Началась война, всем стало не до табличек, а потом подкатил чеховский юбилей.
А. Г. никогда не рассказывал о крышах, то ли с ними было все в порядке, то ли предмет не казался ему стоящим разговора, но двойное дублированное переименование Малой Дмитровки, неправомерное, незакономерное переименование, волновало его, висело на нем.
Едва ли не впервые я соседствовал, сосуществовал с немалым чиновником, близко наблюдал его трудовой распорядок.
Подобно всему начальству, малому и немалому, А. Г. засиживался в Моссовете допоздна, уходил домой только после ухода председателя, тщетно в большинстве случаев ожидая, не позовут ли, не спросят ли о чем?нибудь. Вечерами я его никогда не видел, а по воскресеньям он показывался, усталый, доброжелательный, зажатый между службой И энергичным требовательным семейством. Жили мы, покуда семейство было на даче, вчетвером. Кроме нас с А. Г. летовали еще огромная собака и старуха мать А. Г. Собака меня почти не признавала, а моих гостей не признавала вовсе, и всевозможные передвижения по квартире осуществлялись только с помощью признаваемой собакой старухи. Старуха охотно откликалась, охотно запирала собаку в комнате. Она вообще все делала охотно. Переехав из смоленской (1951 года!) деревни в большую московскую квартиру, она мучилась от безделья и, спасаясь от него, чуть ли не ежедневно затевала мытье полов и полную уборку.

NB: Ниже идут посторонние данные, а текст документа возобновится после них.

theorem addRes_eq (w : Bool) (a b : Word) : addRes w a b = atWidth w (fun _ x y => x + y) a b := by
  refine atWidth_res (fun w a b => (uintN (widthOf w) a + uintN (widthOf w) b : Nat)) (fun _ x y => x + y) ?_ ?_ w a b <;>
    intro a b <;> apply BitVec.eq_of_toNat_eq <;> simp [widthOf, uintN_64, uintN_32, BitVec.toNat_add] <;> omega
theorem subRes_eq (w : Bool) (a b : Word) : subRes w a b = atWidth w (fun _ x y => x - y) a b := by
  refine atWidth_res (fun w a b => (uintN (widthOf w) a : Int) - uintN (widthOf w) b) (fun _ x y => x - y) ?_ ?_ w a b <;>
    intro a b <;> apply BitVec.eq_of_toNat_eq <;> simp only [widthOf, uintN_64, uintN_32, BitVec.toNat_sub, BitVec.toNat_ofInt, if_false, if_true, Bool.false_eq_true] <;> omega
theorem mulRes_eq (w : Bool) (a b : Word) : mulRes w a b = atWidth w (fun _ x y => x * y) a b := by
  refine atWidth_res (fun w a b => sintN (widthOf w) a * sintN (widthOf w) b) (fun _ x y => x * y) ?_ ?_ w a b <;>
    intro a b <;>
    simp only [widthOf, sintN_64, sintN_32, BitVec.ofInt_mul, BitVec.ofInt_toInt, if_false, if_true, Bool.false_eq_true]
theorem mulhRes_eq (a b : Word) : mulhRes a b = (a.signExtend 128 * b.signExtend 128).extractLsb' 64 64 := by
  have ha := BitVec.toInt_signExtend_of_le (x := a) (v := 128) (by decide)
  have hb := BitVec.toInt_signExtend_of_le (x := b) (v := 128) (by decide)
  have : a.signExtend 128 * b.signExtend 128 = BitVec.ofInt 128 (a.toInt * b.toInt) := by
    rw [BitVec.ofInt_mul, ← ha, ← hb, BitVec.ofInt_toInt, BitVec.ofInt_toInt]
  rw [this]
  apply BitVec.eq_of_toNat_eq
  simp only [mulhRes, word64, sint64, sintN_64, BitVec.extractLsb'_toNat, BitVec.toNat_ofInt, Nat.shiftRight_eq_div_pow]
  omega
theorem mulhnRes_eq (a b : Word) : mulhnRes a b = (a.setWidth 128 * b.setWidth 128).extractLsb' 64 64 := by
  apply BitVec.eq_of_toNat_eq
  have h : a.toNat * b.toNat < 2 ^ 128 := by
    have := Nat.mul_lt_mul'' a.isLt b.isLt; simpa using this
  have ha : a.toNat % 2 ^ 128 = a.toNat := Nat.mod_eq_of_lt (by have := a.isLt; omega)
  have hb : b.toNat % 2 ^ 128 = b.toNat := Nat.mod_eq_of_lt (by have := b.isLt; omega)
  simp only [mulhnRes, BitVec.extractLsb'_toNat, BitVec.toNat_mul, BitVec.toNat_setWidth, BitVec.toNat_ofNat,
    Nat.shiftRight_eq_div_pow, ha, hb, Nat.mod_eq_of_lt h]
theorem divRes_eq (w : Bool) (a b : Word) : divRes w a b = atWidth w (fun _ x y => x.sdiv y) a b := by
  refine atWidth_res (fun w a b => (sintN (widthOf w) a).tdiv (sintN (widthOf w) b)) (fun _ x y => x.sdiv y) ?_ ?_ w a b <;>
    intro a b <;> simp only [widthOf, sintN_64, sintN_32, if_false, if_true, Bool.false_eq_true] <;>
    
    rw [← BitVec.ofInt_toInt (x := BitVec.sdiv _ _), BitVec.toInt_sdiv] <;> apply BitVec.eq_of_toNat_eq <;>
    simp only [BitVec.toNat_ofInt, Int.bmod_def] <;> split <;> omega
theorem divnRes_eq (w : Bool) (a b : Word) : divnRes w a b = atWidth w (fun _ x y => x / y) a b := by
  refine atWidth_res (fun w a b => (uintN (widthOf w) a / uintN (widthOf w) b : Nat)) (fun _ x y => x / y) ?_ ?_ w a b <;>
    intro a b <;> simp only [widthOf, uintN_64, uintN_32, if_false, if_true, Bool.false_eq_true] <;>
    rw [BitVec.ofInt_natCast, ← BitVec.toNat_udiv, BitVec.ofNat_toNat, BitVec.setWidth_eq]
theorem remnRes_eq (w : Bool) (a b : Word) : remnRes w a b = atWidth w (fun _ x y => x % y) a b := by
  refine atWidth_res (fun w a b => (uintN (widthOf w) a % uintN (widthOf w) b : Nat)) (fun _ x y => x % y) ?_ ?_ w a b <;>
    intro a b <;> simp only [widthOf, uintN_64, uintN_32, if_false, if_true, Bool.false_eq_true] <;>
    rw [BitVec.ofInt_natCast, ← BitVec.toNat_umod, BitVec.ofNat_toNat, BitVec.setWidth_eq]
theorem remRes_eq (w : Bool) (a b : Word) : remRes w a b = atWidth w (fun _ x y => x.srem y) a b := by
  refine atWidth_res (fun w a b => sintN (widthOf w) a - sintN (widthOf w) b * (sintN (widthOf w) a).tdiv (sintN (widthOf w) b))
    (fun _ x y => x.srem y) ?_ ?_ w a b <;>
    intro a b <;> simp only [widthOf, sintN_64, sintN_32, if_false, if_true, Bool.false_eq_true] <;>
    rw [← BitVec.ofInt_toInt (x := BitVec.srem _ _), BitVec.toInt_srem, Int.tmod_def]
theorem shlRes_eq (w : Bool) (a b : Word) : shlRes w a b = atWidth w (fun n x y => x <<< (y.toNat % n)) a b := by
  refine atWidth_res (fun w a b => (uintN (widthOf w) a * 2 ^ (b.toNat % widthOf w) : Nat)) (fun n x y => x <<< (y.toNat % n))
    ?_ ?_ w a b <;>
    intro a b <;> simp only [widthOf, uintN_64, uintN_32, if_false, if_true, Bool.false_eq_true] <;>
    rw [BitVec.ofInt_natCast] <;> apply BitVec.eq_of_toNat_eq <;>
    simp [BitVec.toNat_shiftLeft, Nat.shiftLeft_eq, BitVec.toNat_setWidth, Nat.mod_mod_of_dvd]
theorem shrRes_eq (w : Bool) (a b : Word) : shrRes w a b = atWidth w (fun n x y => x >>> (y.toNat % n)) a b := by
  refine atWidth_res (fun w a b => (uintN (widthOf w) a / 2 ^ (b.toNat % widthOf w) : Nat)) (fun n x y => x >>> (y.toNat % n))
    ?_ ?_ w a b <;>
    intro a b <;> simp only [widthOf, uintN_64, uintN_32, if_false, if_true, Bool.false_eq_true] <;>
    rw [BitVec.ofInt_natCast] <;> apply BitVec.eq_of_toNat_eq <;>
    simp [BitVec.toNat_ushiftRight, Nat.shiftRight_eq_div_pow, BitVec.toNat_setWidth, Nat.mod_mod_of_dvd] <;>
    exact lt_of_le_of_lt (Nat.div_le_self _ _) (by omega)
theorem sarRes_eq (w : Bool) (a b : Word) : sarRes w a b = atWidth w (fun n x y => x.sshiftRight (y.toNat % n)) a b := by
  refine atWidth_res (fun w a b => sintN (widthOf w) a / 2 ^ (b.toNat % widthOf w))
    (fun n x y => x.sshiftRight (y.toNat % n)) ?_ ?_ w a b <;>
    intro a b <;> simp only [widthOf, sintN_64, sintN_32, if_false, if_true, Bool.false_eq_true] <;>
    rw [← BitVec.ofInt_toInt (x := BitVec.sshiftRight _ _), BitVec.toInt_sshiftRight, Int.shiftRight_eq_div_pow] <;>
    simp [BitVec.toNat_setWidth, Nat.mod_mod_of_dvd]
theorem minRes_eq (w : Bool) (a b : Word) : minRes w a b = atWidth w (fun _ x y => if x.sle y then x else y) a b := by
  refine atWidth_res (fun w a b => Min.min (sintN (widthOf w) a) (sintN (widthOf w) b)) (fun _ x y => if x.sle y then x else y)
    ?_ ?_ w a b <;>
    intro a b <;> simp only [widthOf, sintN_64, sintN_32, if_false, if_true, Bool.false_eq_true, BitVec.sle, min_def,
      decide_eq_true_eq] <;> split <;> simp only [BitVec.ofInt_toInt]
theorem maxRes_eq (w : Bool) (a b : Word) : maxRes w a b = atWidth w (fun _ x y => if x.sle y then y else x) a b := by
  refine atWidth_res (fun w a b => Max.max (sintN (widthOf w) a) (sintN (widthOf w) b)) (fun _ x y => if x.sle y then y else x)
    ?_ ?_ w a b <;>
    intro a b <;> simp only [widthOf, sintN_64, sintN_32, if_false, if_true, Bool.false_eq_true, BitVec.sle, max_def,
      decide_eq_true_eq] <;> split <;> simp only [BitVec.ofInt_toInt]
theorem minnRes_eq (w : Bool) (a b : Word) : minnRes w a b = atWidth w (fun _ x y => if x ≤ y then x else y) a b := by
  refine atWidth_res (fun w a b => (Min.min (uintN (widthOf w) a) (uintN (widthOf w) b) : Nat))
    (fun _ x y => if x ≤ y then x else y) ?_ ?_ w a b <;>
    intro a b <;> simp only [widthOf, uintN_64, uintN_32, if_false, if_true, Bool.false_eq_true, BitVec.le_def, min_def] <;>
    split <;> rw [BitVec.ofInt_natCast, BitVec.ofNat_toNat, BitVec.setWidth_eq]
theorem maxnRes_eq (w : Bool) (a b : Word) : maxnRes w a b = atWidth w (fun _ x y => if x ≤ y then y else x) a b := by
  refine atWidth_res (fun w a b => (Max.max (uintN (widthOf w) a) (uintN (widthOf w) b) : Nat))
    (fun _ x y => if x ≤ y then y else x) ?_ ?_ w a b <;>
    intro a b <;> simp only [widthOf, uintN_64, uintN_32, if_false, if_true, Bool.false_eq_true, BitVec.le_def, max_def] <;>
    split <;> rw [BitVec.ofInt_natCast, BitVec.ofNat_toNat, BitVec.setWidth_eq]
theorem natAbs_abs {n : Nat} (x : BitVec n) : BitVec.ofInt n x.toInt.natAbs = x.abs := by
  unfold BitVec.abs
  rw [BitVec.msb_eq_toInt]
  by_cases h : x.toInt < 0
  · rw [decide_eq_true h, if_pos rfl, Int.ofNat_natAbs_of_nonpos (Int.le_of_lt h), BitVec.ofInt_neg, BitVec.ofInt_toInt]; rfl
  · rw [decide_eq_false h, if_neg (by simp), Int.natAbs_of_nonneg (by omega), BitVec.ofInt_toInt]
theorem absRes_eq (w : Bool) (a : Word) : absRes w a = atWidth1 w (fun _ x => x.abs) a := by
  refine atWidth_res (fun w a _ => (sintN (widthOf w) a).natAbs) (fun _ x _ => x.abs) ?_ ?_ w a a <;>
    intro a _ <;> simp only [widthOf, sintN_64, sintN_32, if_false, if_true, Bool.false_eq_true] <;>
    exact natAbs_abs _
theorem rol_nat {n : Nat} (x : BitVec n) (k : Nat) (hk : k < n) :
    (x.toNat * 2 ^ k + x.toNat / 2 ^ (n - k)) % 2 ^ n = x.toNat <<< k % 2 ^ n ||| x.toNat >>> (n - k) := by
  have e : 2 ^ n = 2 ^ (n - k) * 2 ^ k := by rw [← Nat.pow_add]; congr 1; omega
  have hx := x.isLt
  have hq : x.toNat / 2 ^ (n - k) < 2 ^ k := by
    rw [Nat.div_lt_iff_lt_mul (by positivity)]; calc _ < 2 ^ n := hx
      _ = _ := by rw [e, Nat.mul_comm]
  have h1 : x.toNat * 2 ^ k % 2 ^ n = (x.toNat % 2 ^ (n - k)) * 2 ^ k := by
    rw [e, Nat.mul_mod_mul_right]
  rw [Nat.shiftLeft_eq, Nat.shiftRight_eq_div_pow, h1, ← Nat.shiftLeft_eq (x.toNat % _), ← Nat.shiftLeft_add_eq_or_of_lt hq, Nat.add_mod, h1,
    Nat.shiftLeft_eq, Nat.add_mod_mod]
  apply Nat.mod_eq_of_lt
  have h2 : x.toNat % 2 ^ (n - k) < 2 ^ (n - k) := Nat.mod_lt _ (by positivity)
  have h3 : (x.toNat % 2 ^ (n - k) + 1) * 2 ^ k ≤ 2 ^ (n - k) * 2 ^ k := Nat.mul_le_mul_right _ h2
  rw [Nat.add_mul] at h3
  rw [e]; omega
theorem rolRes_eq (w : Bool) (a b : Word) : rolRes w a b = atWidth w (fun _ x y => x.rotateLeft y.toNat) a b := by
  refine atWidth_res (fun w a b => ((uintN (widthOf w) a * 2 ^ (b.toNat % widthOf w)
    + uintN (widthOf w) a / 2 ^ (widthOf w - b.toNat % widthOf w)) % 2 ^ widthOf w : Nat))
    (fun _ x y => x.rotateLeft y.toNat) ?_ ?_ w a b <;>
    intro a b <;> simp only [widthOf, uintN_64, uintN_32, if_false, if_true, Bool.false_eq_true] <;>
    rw [BitVec.ofInt_natCast] <;> apply BitVec.eq_of_toNat_eq
  · rw [BitVec.toNat_rotateLeft, ← rol_nat _ _ (Nat.mod_lt _ (by decide)), BitVec.toNat_ofNat, Nat.mod_mod]
  · have : (b.setWidth 32).toNat % 32 = b.toNat % 32 := by rw [BitVec.toNat_setWidth, Nat.mod_mod_of_dvd _ (by decide)]
    rw [BitVec.toNat_rotateLeft, ← rol_nat _ _ (Nat.mod_lt _ (by decide)), BitVec.toNat_ofNat, Nat.mod_mod, this]
theorem sextN_eq (n : Nat) (a : Word) : sextN n a = (a.setWidth n).signExtend 64 := by
  unfold sextN sintN word64
  rw [← sintOf_mod, ← BitVec.toNat_setWidth, sintOf_toNat]; rfl
theorem zextN_eq (n : Nat) (a : Word) : zextN n a = (a.setWidth n).setWidth 64 := by
  apply BitVec.eq_of_toNat_eq; simp [zextN, uintN]
theorem leaRes_eq (k : BitVec 2) (a b : Word) : leaRes k a b = a + b <<< k.toNat := by
  apply BitVec.eq_of_toNat_eq
  simp [leaRes, BitVec.toNat_add, BitVec.toNat_shiftLeft, Nat.shiftLeft_eq]
theorem toNat_pair (d a : Word) : (d ++ a).toNat = d.toNat * 2 ^ 64 + a.toNat := by
  rw [BitVec.toNat_append, ← Nat.shiftLeft_add_eq_or_of_lt a.isLt, Nat.shiftLeft_eq]
theorem fshlRes_eq (d a b : Word) : fshlRes d a b = ((d ++ a) <<< (b.toNat % 64)).extractLsb' 64 64 := by
  apply BitVec.eq_of_toNat_eq
  simp only [fshlRes, BitVec.extractLsb'_toNat, BitVec.toNat_shiftLeft, toNat_pair, Nat.shiftLeft_eq, Nat.shiftRight_eq_div_pow,
    BitVec.toNat_ofNat]
  omega
theorem fshrRes_eq (d a b : Word) : fshrRes d a b = ((a ++ d) >>> (b.toNat % 64)).extractLsb' 0 64 := by
  apply BitVec.eq_of_toNat_eq
  simp [fshrRes, BitVec.extractLsb'_toNat, BitVec.toNat_ushiftRight, toNat_pair, Nat.shiftRight_eq_div_pow]
theorem bfxRes_eq (pos len1 : BitVec 6) (a : Word) :
    bfxRes pos len1 a = ((a >>> pos.toNat).setWidth (len1.toNat + 1)).signExtend 64 := sextN_eq _ _
theorem bfxnRes_eq (pos len1 : BitVec 6) (a : Word) :
    bfxnRes pos len1 a = ((a >>> pos.toNat).setWidth (len1.toNat + 1)).setWidth 64 := zextN_eq _ _

/-! ### Bits -/

/-- The bits of a bit-field insertion (R95). -/
theorem bfiRes_bit (pos len1 : BitVec 6) (d a : Word) (i : Nat) (hi : i < 64) :
    (bfiRes pos len1 d a).getLsbD i
      = if pos.toNat ≤ i ∧ i ≤ pos.toNat + len1.toNat then a.getLsbD (i - pos.toNat) else d.getLsbD i := by
  have e : d.toNat % 2 ^ pos.toNat + uintN (len1.toNat + 1) a * 2 ^ pos.toNat
      + d.toNat / 2 ^ (pos.toNat + len1.toNat + 1) * 2 ^ (pos.toNat + len1.toNat + 1)
      = 2 ^ pos.toNat * (2 ^ (len1.toNat + 1) * (d.toNat / 2 ^ (pos.toNat + len1.toNat + 1)) + uintN (len1.toNat + 1) a)
        + d.toNat % 2 ^ pos.toNat := by
    rw [Nat.add_assoc pos.toNat, Nat.pow_add]; ring
  have hm : uintN (len1.toNat + 1) a < 2 ^ (len1.toNat + 1) := Nat.mod_lt _ (by positivity)
  unfold bfiRes
  rw [BitVec.getLsbD_ofNat, e]
  simp only [hi, decide_true, Bool.true_and,
    Nat.testBit_two_pow_mul_add _ (Nat.mod_lt d.toNat (show 0 < 2 ^ pos.toNat by positivity)), Nat.testBit_two_pow_mul_add _ hm]
  simp only [Nat.testBit_div_two_pow, Nat.testBit_mod_two_pow, uintN]
  by_cases h1 : i < pos.toNat
  · rw [if_pos h1, if_neg (by omega)]; simp [h1, BitVec.getLsbD]
  · rw [if_neg h1]
    by_cases h2 : i - pos.toNat < len1.toNat + 1
    · rw [if_pos h2, if_pos (by omega)]; simp [h2, BitVec.getLsbD]
    · rw [if_neg h2, if_neg (by omega)]
      rw [BitVec.getLsbD]; congr 1; omega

Надо сказать, что старуха была не простая, а одноногая. По квартире она едва ли не ползала, а полы мыла и впрямь ползком или попросту лежа плашмя.
Не так уж много запомнилось из того лета у Чарских, не так уж много для прозы, но для живописи или для сюрреального кино достаточно: мы с собакой, затворившиеся в разных комнатах, старуха, радостно ползающая по полу коридора, А. Г. со своей тайной.
Еще помню, что окно моей комнаты выходило во двор, асфальтированный, заставленный высокими ф<лигелями?>, и что все лето у меня было полутемно и прохладно.
Позднее приехала хозяйка с двумя рослыми, красивыми и молодыми дочерьми — младшую, помню, звали Брошка, в честь Брониславы из ее польской родни.
Хозяйка быстро разобралась в моем укладе и дневном распорядке. Мне вежливо отказали. То ли гостей ко мне ходило слишком много, то ли площадь понадобилась для Брошки и Брошкиной сестры…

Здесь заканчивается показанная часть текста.